/-! ### A read of one word of the aperture -/

/-- A read of four bytes within one line is a line of its own. -/
theorem accessLines_word (src a : Nat) (h : a % 64 ≤ 60) :
    accessLines { src := src, addr := a, write := false, bytes := [], len := 4 } =
      [{ src := src, addr := a, write := false, bytes := [], len := 4 }] := by
  have hone : (a + 4 + 63) / 64 - a / 64 = 1 := by omega
  have hfrom : max a (64 * (a / 64)) = a := by omega
  have hto : min (a + 4) (64 * (a / 64 + 1)) - a = 4 := by omega
  simp only [accessLines, Bool.false_eq_true, if_false, hone, span, List.range_one, List.map_cons, List.map_nil,
    Nat.add_zero, hfrom, hto, List.drop_nil, List.take_nil]

/-- A read of word `w` of the aperture. -/
abbrev wordRead (src w : Nat) : Access := { src := src, addr := 0x4010000000 + 4 * w, write := false, bytes := [], len := 4 }

theorem accessLine_wordRead (src w : Nat) (colour : Bool) (s : State) : accessLine colour (wordRead src w) s =
    s.send (.readData src (0x4010000000 + 4 * w) (leBytes 4 (readReg (src == 152) (4 * w) s)) false) := by
  have hoff : 0x4010000000 + 4 * w - 0x4010000000 = 4 * w := Nat.add_sub_cancel_left ..
  have hfirst : 4 * w / 4 = w := by omega
  have hone : (4 * w + 4 + 3) / 4 - w = 1 := by omega
  unfold accessLine
  rw [unitOf_aperture (Nat.le_add_right _ _)]
  simp only [wordRead, hoff, hfirst, hone, span, List.range_one, List.map_cons, List.map_nil, Nat.add_zero, List.flatMap_cons,
    List.flatMap_nil, List.append_nil, Bool.false_eq_true, if_false, OfNat.ofNat_ne_zero, OfNat.ofNat_ne_one]

theorem accessChecked_wordRead {s : State} {src w : Nat} {colour : Bool} (hfence : isFenced s src = false)
    (hok : lineVerdict s (wordRead src w) = .permitted colour) : accessChecked (wordRead src w) s =
      s.send (.readData src (0x4010000000 + 4 * w) (leBytes 4 (readReg (src == 152) (4 * w) s)) false) := by
  have hline : accessLines (wordRead src w) = [wordRead src w] := accessLines_word src _ (by omega)
  have hall : anyRefused s (wordRead src w) = none :=
    anyRefused_of_permitted (colour := colour) (by rw [hline]; exact List.forall_mem_singleton.mpr hok)
  rw [accessChecked_of_served hfence (.inr hall), hline, List.foldl_cons, List.foldl_nil, serveLine_of_permitted hok,
    accessLine_wordRead]

theorem accessCheck_wordRead (s : State) (src w : Nat) (colour : Bool) (hsrc : src < 161) (hw : w < 0x400000)
    (hfence : isFenced s src = false) (hok : checkAccess s src false (0x4010000000 + 4 * w) = .permitted colour) :
    ∃ t, exec (.accessCheck (wordRead src w)) s = .next t ∧
      Sent.readData src (0x4010000000 + 4 * w) (leBytes 4 (readReg (src == 152) (4 * w) s)) false ∈ t.sent ∧
      FieldsOnly [] s t ∧ ChangesOnly queueParts s t := by
  have haddr : 0x4010000000 + 4 * w < 2 ^ 39 := by omega
  refine ⟨_, exec_of_wf (accessCheck_wellFormed hsrc haddr (by simp)) rfl, ?_⟩
  rw [accessChecked_wordRead hfence hok]
  exact ⟨sent_flushEvents (sent_send _ _), (((Within.refl [] [] s).queue (.send _ _)).queue (.flushEvents _))⟩

/-! ### A refused line (R360) -/

theorem unitOf_lt (a : Nat) : (unitOf a).1 < 3 := by
  unfold unitOf
  split
  · simp
  · split <;> simp

theorem QueueOnly.answerRefusal (src : Nat) (write : Bool) (addr len kind : Nat) (s : State) :
    QueueOnly s (answerRefusal src write addr len kind s) := by
  unfold Machine.answerRefusal
  exact .ite (.send _ _) (.ite (.ite (.refl _) (.send _ _)) (.ite (.ite (.refl _) (.send _ _)) (.send _ _)))

/-- The registers of unit `u` keep a refusal. -/
def keepRefusal (u line src kind region : Nat) (s : State) : State :=
  (((s.wr (R.MPU_VIOL_ADDR_LINE u) line).wr (R.MPU_VIOL_INFO_REGION u) region).wr (R.MPU_VIOL_INFO_KIND u) kind).wr
    (R.MPU_VIOL_INFO_SOURCE u) src

/-- Unit `u` has kept a refusal in this tick. -/
def refusedThisTick (u : Nat) (s : State) : State := { s with evq := { s.evq with raisedTick := (0x11FF, u) :: s.evq.raisedTick } }

theorem refusedThisTick_rd (u : Nat) (s : State) (f : Fld) : (refusedThisTick u s).rd f = s.rd f := rfl

/-- The first refusal of a tick at a unit is kept. -/
def firstRefusal (src addr kind region : Nat) (s : State) : State :=
  if (0x11FF, (unitOf addr).1) ∉ s.evq.raisedTick then
    refusedThisTick (unitOf addr).1 (keepRefusal (unitOf addr).1 ((unitOf addr).2 / 64) src kind region s)
  else s

/-- A refusal is kept where it is the first, counted, and raised. -/
theorem noteRefusal_eq (src addr kind region : Nat) (s : State) : ∃ u, QueueOnly ((firstRefusal src addr kind region s).wr
    (R.MPU_VIOL_COUNT_COUNT (unitOf addr).1)
    (satTo 32 ((firstRefusal src addr kind region s).rd (R.MPU_VIOL_COUNT_COUNT (unitOf addr).1) + 1))) u ∧
    noteRefusal src addr kind region s = u :=
  ⟨_, .trans (.raiseOnce _ _ _) (.ite (.raise _ _ _) (.refl _)), rfl⟩

theorem keepRefusal_count (u line src kind region v : Nat) (s : State) :
    (keepRefusal u line src kind region s).rd (R.MPU_VIOL_COUNT_COUNT v) = s.rd (R.MPU_VIOL_COUNT_COUNT v) := by
  have hsource : (R.MPU_VIOL_COUNT_COUNT v).addr ≠ (R.MPU_VIOL_INFO_SOURCE u).addr := by
    simp only [R.MPU_VIOL_COUNT_COUNT, R.MPU_VIOL_INFO_SOURCE]; omega
  have hkind : (R.MPU_VIOL_COUNT_COUNT v).addr ≠ (R.MPU_VIOL_INFO_KIND u).addr := hsource
  have hregion : (R.MPU_VIOL_COUNT_COUNT v).addr ≠ (R.MPU_VIOL_INFO_REGION u).addr := hsource
  have hline : (R.MPU_VIOL_COUNT_COUNT v).addr ≠ (R.MPU_VIOL_ADDR_LINE u).addr := by
    simp only [R.MPU_VIOL_COUNT_COUNT, R.MPU_VIOL_ADDR_LINE]; omega
  rw [keepRefusal, State.rd_wr_elsewhere _ _ hsource, State.rd_wr_elsewhere _ _ hkind, State.rd_wr_elsewhere _ _ hregion,
    State.rd_wr_elsewhere _ _ hline]

theorem firstRefusal_count (src addr kind region v : Nat) (s : State) :
    (firstRefusal src addr kind region s).rd (R.MPU_VIOL_COUNT_COUNT v) = s.rd (R.MPU_VIOL_COUNT_COUNT v) := by
  unfold firstRefusal
  split
  · rw [refusedThisTick_rd, keepRefusal_count]
  · rfl

theorem firstRefusal_changes (src addr kind region : Nat) (s : State) :
    ChangesOnly queueParts s (firstRefusal src addr kind region s) := by
  have h := ChangesOnly.closed queueParts s
  have w (t : State) (f : Fld) (v : Nat) (ht : ChangesOnly queueParts s t) := h.wr (by simp) t f v ht
  exact closed_ite (h.evq (by simp) _ _ (w _ _ _ (w _ _ _ (w _ _ _ (w _ _ _ (.refl _ s)))))) (.refl _ s)

theorem noteRefusal_changes (src addr kind region : Nat) (s : State) :
    ChangesOnly queueParts s (noteRefusal src addr kind region s) := by
  obtain ⟨u, hu, heq⟩ := noteRefusal_eq src addr kind region s
  rw [heq]
  exact ((ChangesOnly.closed queueParts s).wr (by simp) _ _ _ (firstRefusal_changes src addr kind region s)).queue hu (by simp)

theorem refusalCount_notQueue (u : Nat) : queueOffset (R.MPU_VIOL_COUNT_COUNT u).addr = false :=
  queueOffset_above (by simp only [R.MPU_VIOL_COUNT_COUNT]; omega)

theorem noteRefusal_count (src addr kind region : Nat) (s : State) :
    (noteRefusal src addr kind region s).rd (R.MPU_VIOL_COUNT_COUNT (unitOf addr).1) =
      min (s.rd (R.MPU_VIOL_COUNT_COUNT (unitOf addr).1) + 1) (2 ^ 32 - 1) := by
  obtain ⟨u, hu, heq⟩ := noteRefusal_eq src addr kind region s
  rw [heq, hu.rd _ (refusalCount_notQueue _), State.rd_wr _ _ _ (by simp [FldOk, R.MPU_VIOL_COUNT_COUNT]), firstRefusal_count]
  exact Nat.mod_eq_of_lt (lt_of_le_of_lt (min_le_right _ _) (by simp [R.MPU_VIOL_COUNT_COUNT]))

theorem accessCheck_refusedWrite (s : State) (x : Access) (kind region : Nat) (hsrc : x.src < 161) (haddr : x.addr < 2 ^ 39)
    (hone : accessLines x = [x]) (hw : x.write = true) (hbytes : x.bytes ≠ []) (hfence : isFenced s x.src = false)
    (hno : checkAccess s x.src x.write x.addr = .refused kind region) : ∃ t, exec (.accessCheck x) s = .next t ∧
      t.rd (R.MPU_VIOL_COUNT_COUNT (unitOf x.addr).1) =
        min (s.rd (R.MPU_VIOL_COUNT_COUNT (unitOf x.addr).1) + 1) (2 ^ 32 - 1) ∧
      ChangesOnly queueParts s t := by
  refine ⟨_, exec_of_wf (accessCheck_wellFormed hsrc haddr (by rw [if_pos hw]; exact hbytes)) rfl, ?_⟩
  rw [accessChecked_of_served hfence (.inl hw), hone, List.foldl_cons, List.foldl_nil, serveLine_of_refused hno]
  have hskip := (chkLine_skipped_changes (if x.write then 7 else 8) x.src s).mono (L := queueParts) (by simp)
  refine ⟨?_, ((hskip.trans (noteRefusal_changes _ _ _ _ _)).queue (.answerRefusal _ _ _ _ _ _) (by simp)).queue
    (.flushEvents _) (by simp)⟩
  rw [State.flushEvents_rd _ _ (refusalCount_notQueue _), (QueueOnly.answerRefusal _ _ _ _ _ _).rd _ (refusalCount_notQueue _),
    noteRefusal_count, chkLine_rd _ _ _ _ (by simp only [R.MPU_VIOL_COUNT_COUNT]; omega)]

end Sys2Proof.Machine

/-!
PROOFS. The requests of DRAM as they are served (R329, R330, R335, R353): a write of a line without errors, a read of one with the
queued writes over it.
-/
namespace Sys2Proof.Machine

/-! ### Requests move through the matrix -/

/-- From `s` to `t` nothing changes but which requests are outstanding, their arrivals and the source served last. -/
def RequestsOnly (s t : State) : Prop :=
  t = { s with mem := { s.mem with arrivals := t.mem.arrivals, lastServed := t.mem.lastServed, outstanding := t.mem.outstanding } }

theorem RequestsOnly.refl (s : State) : RequestsOnly s s := rfl

theorem RequestsOnly.trans {s t u : State} (h : RequestsOnly s t) (k : RequestsOnly t u) : RequestsOnly s u := by
  unfold RequestsOnly at *
  rw [h] at k
  exact k

theorem RequestsOnly.arrive (m : Nat) (o : Outstanding) (s : State) : RequestsOnly s (arrive m o s) := rfl

theorem RequestsOnly.serveMatrix (m n : Nat) (s : State) : RequestsOnly s (serveMatrix m n s) := by
  induction n generalizing s with
  | zero => exact .refl s
  | succ n ih =>
    unfold Machine.serveMatrix
    split
    · exact .refl s
    · exact (RequestsOnly.arrive _ _ s).trans (ih _)

theorem RequestsOnly.takeServed {s u : State} {src : Nat} {write : Bool} {o : Outstanding}
    (h : takeServed src write s = (some o, u)) : RequestsOnly s u := by
  have hmatrix : RequestsOnly s (matrixServed s) := (RequestsOnly.serveMatrix _ _ _).trans (.serveMatrix _ _ _)
  unfold Machine.takeServed at h
  extract_lets m at h
  unfold takeOutstanding at h
  cases hfind : m.mem.outstanding.find? (fun o => o.access.src == src && o.access.write == write) with
  | none => simp [hfind] at h
  | some o' =>
    simp only [hfind] at h
    split at h
    · obtain ⟨-, rfl⟩ := Prod.mk.inj h
      exact hmatrix.trans rfl
    · exact absurd (congrArg Prod.fst h) (by simp)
--------------------
## PROBLEM DESCRIPTION
From the entries above, return each line with the word "kept" in it.

## EXPECTED ANSWER
/-- Unit `u` has kept a refusal in this tick. -/
/-- The first refusal of a tick at a unit is kept. -/
/-- A refusal is kept where it is the first, counted, and raised. -/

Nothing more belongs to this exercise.